Dit betekent voor de werkgever (aanzienlijk) hogere werkgeversbijdragen aan levensloop in de kalenderjaren 2020 en 2021 dan geprognosticeerd was. Dit leidt echter niet tot meerkosten, de kosten worden naar voren in de tijd gehaald. Het sparen tot 225% netto spaartegoed leidt op termijn, als de medewerker gebruik gaat maken van het FLO-overgangsrecht, tot een lagere bruto FLO-uitkering en daardoor minder te betalen RVU-boete. De medewerker krijgt te maken met een hogere levensloopbijdrage welke in 2020 en 2021 via Loyalis overgemaakt wordt naar de bruto (max 12%) en netto levenslooppolis van de medewerker (namelijk dat deel dat boven de 12% van het totaalsalaris uitkomt). Deze hogere bijdragen komen via het reeds afgesproken transitieproces uiteindelijk op de netto spaarrekening van de medewerker en dienen als startsaldo voor de te berekenen spaar werkgeversbijdrage FLO-overgangsrecht ingaande 1 januari 2022.

 

Het extra levensloop sparen kan betekenen dat de medewerker geconfronteerd wordt met een hoger fiscaal inkomen en mogelijk verlaging/beëindiging van door de overheid toegekende toeslagen.

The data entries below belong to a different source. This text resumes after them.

-- ==== Sys2Proof/Machine/Dispatch.lean ====
section
/-! DEFINITION. One arm per row of spec/opcode_table.json, each one call of the row's meaning. -/

namespace Sys2Proof.Machine

/-- The effect of one instruction. -/
def exec (i : Instr) (s : State) : Host.Outcome State Fault Refusal :=
  match i with
  | .cksum19 f => Sys2Proof.Machine.execCksum19 f s
  | .cksum10 f => Sys2Proof.Machine.execCksum10 f s
  | .assemble cmd payload => Sys2Proof.Machine.execAssemble cmd payload s
  | .decode10 b => Sys2Proof.Machine.execDecode10 b s
  | .parse19 b => Sys2Proof.Machine.execParse19 b s
  | .boot w => Sys2Proof.Machine.execBoot w s
  | .read r w => Sys2Proof.Machine.execRead r w s
  | .awaitAck => Sys2Proof.Machine.execAwaitAck s
  | .readMeas => Sys2Proof.Machine.execReadMeas s
  | .getReportMode w => Sys2Proof.Machine.execGetReportMode w s
  | .setReportMode m w => Sys2Proof.Machine.execSetReportMode m w s
  | .queryData w => Sys2Proof.Machine.execQueryData w s
  | .setDeviceId id w => Sys2Proof.Machine.execSetDeviceId id w s
  | .getSleep w => Sys2Proof.Machine.execGetSleep w s
  | .setSleep m w => Sys2Proof.Machine.execSetSleep m w s
  | .getFirmware w => Sys2Proof.Machine.execGetFirmware w s
  | .getPeriod w => Sys2Proof.Machine.execGetPeriod w s
  | .setPeriod v w => Sys2Proof.Machine.execSetPeriod v w s
  | .reset => Sys2Proof.Machine.execReset s
  | .txReportModeGet _ _ => Sys2Proof.Machine.execTxReportModeGet s
  | .txReportModeSet m _ _ => Sys2Proof.Machine.execTxReportModeSet m s
  | .txQueryData _ _ => Sys2Proof.Machine.execTxQueryData s
  | .txSetDeviceId newId _ _ => Sys2Proof.Machine.execTxSetDeviceId newId s
  | .txSleepGet _ _ => Sys2Proof.Machine.execTxSleepGet s
  | .txSleepSet m _ _ => Sys2Proof.Machine.execTxSleepSet m s
  | .txFirmware _ _ => Sys2Proof.Machine.execTxFirmware s
  | .txPeriodGet _ _ => Sys2Proof.Machine.execTxPeriodGet s
  | .txPeriodSet v _ _ => Sys2Proof.Machine.execTxPeriodSet v s
  | .rxMeasurement a b c d id ck => Sys2Proof.Machine.execRxMeasurement a b c d id ck s
  | .rxAckReportMode tf mv ig id ck => Sys2Proof.Machine.execRxAckReportMode tf mv ig id ck s
  | .rxAckSleep tf mv ig id ck => Sys2Proof.Machine.execRxAckSleep tf mv ig id ck s
  | .rxAckPeriod tf mv ig id ck => Sys2Proof.Machine.execRxAckPeriod tf mv ig id ck s
  | .rxAckFirmware y mo d id ck => Sys2Proof.Machine.execRxAckFirmware y mo d id ck s
  | .rxAckDeviceId a b c id ck => Sys2Proof.Machine.execRxAckDeviceId a b c id ck s

end Sys2Proof.Machine
end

Om naheffing te voorkomen wordt het LOBA-Deloitte rekenmodel toegepast. Voor de mogelijke verlaging / beëindiging van de door de overheid toegekende toeslagen kan de medewerker een beroep doen op de “Compensatieregeling Transitie levensloop – netto spaartegoed”. Deze regeling wordt in 2020 nader uitgewerkt.

 

Kopie polisblad netto-aanvullingsplan

Teneinde voor een ieder de juiste werkgeversbijdragen levensloop in de kalenderjaren 2020 en 2021 te bepalen is inzicht in het spaarbedrag op het polisblad netto-aanvullingsplan Loyalis per 1 januari 2020 noodzakelijk. Deze noodzakelijke voorwaarde is als LOGA-pad vereiste aan het desbetreffende CAR artikel toegevoegd.

 

De artikelen treden met terugwerkende kracht tot 1 augustus 2019 in werking.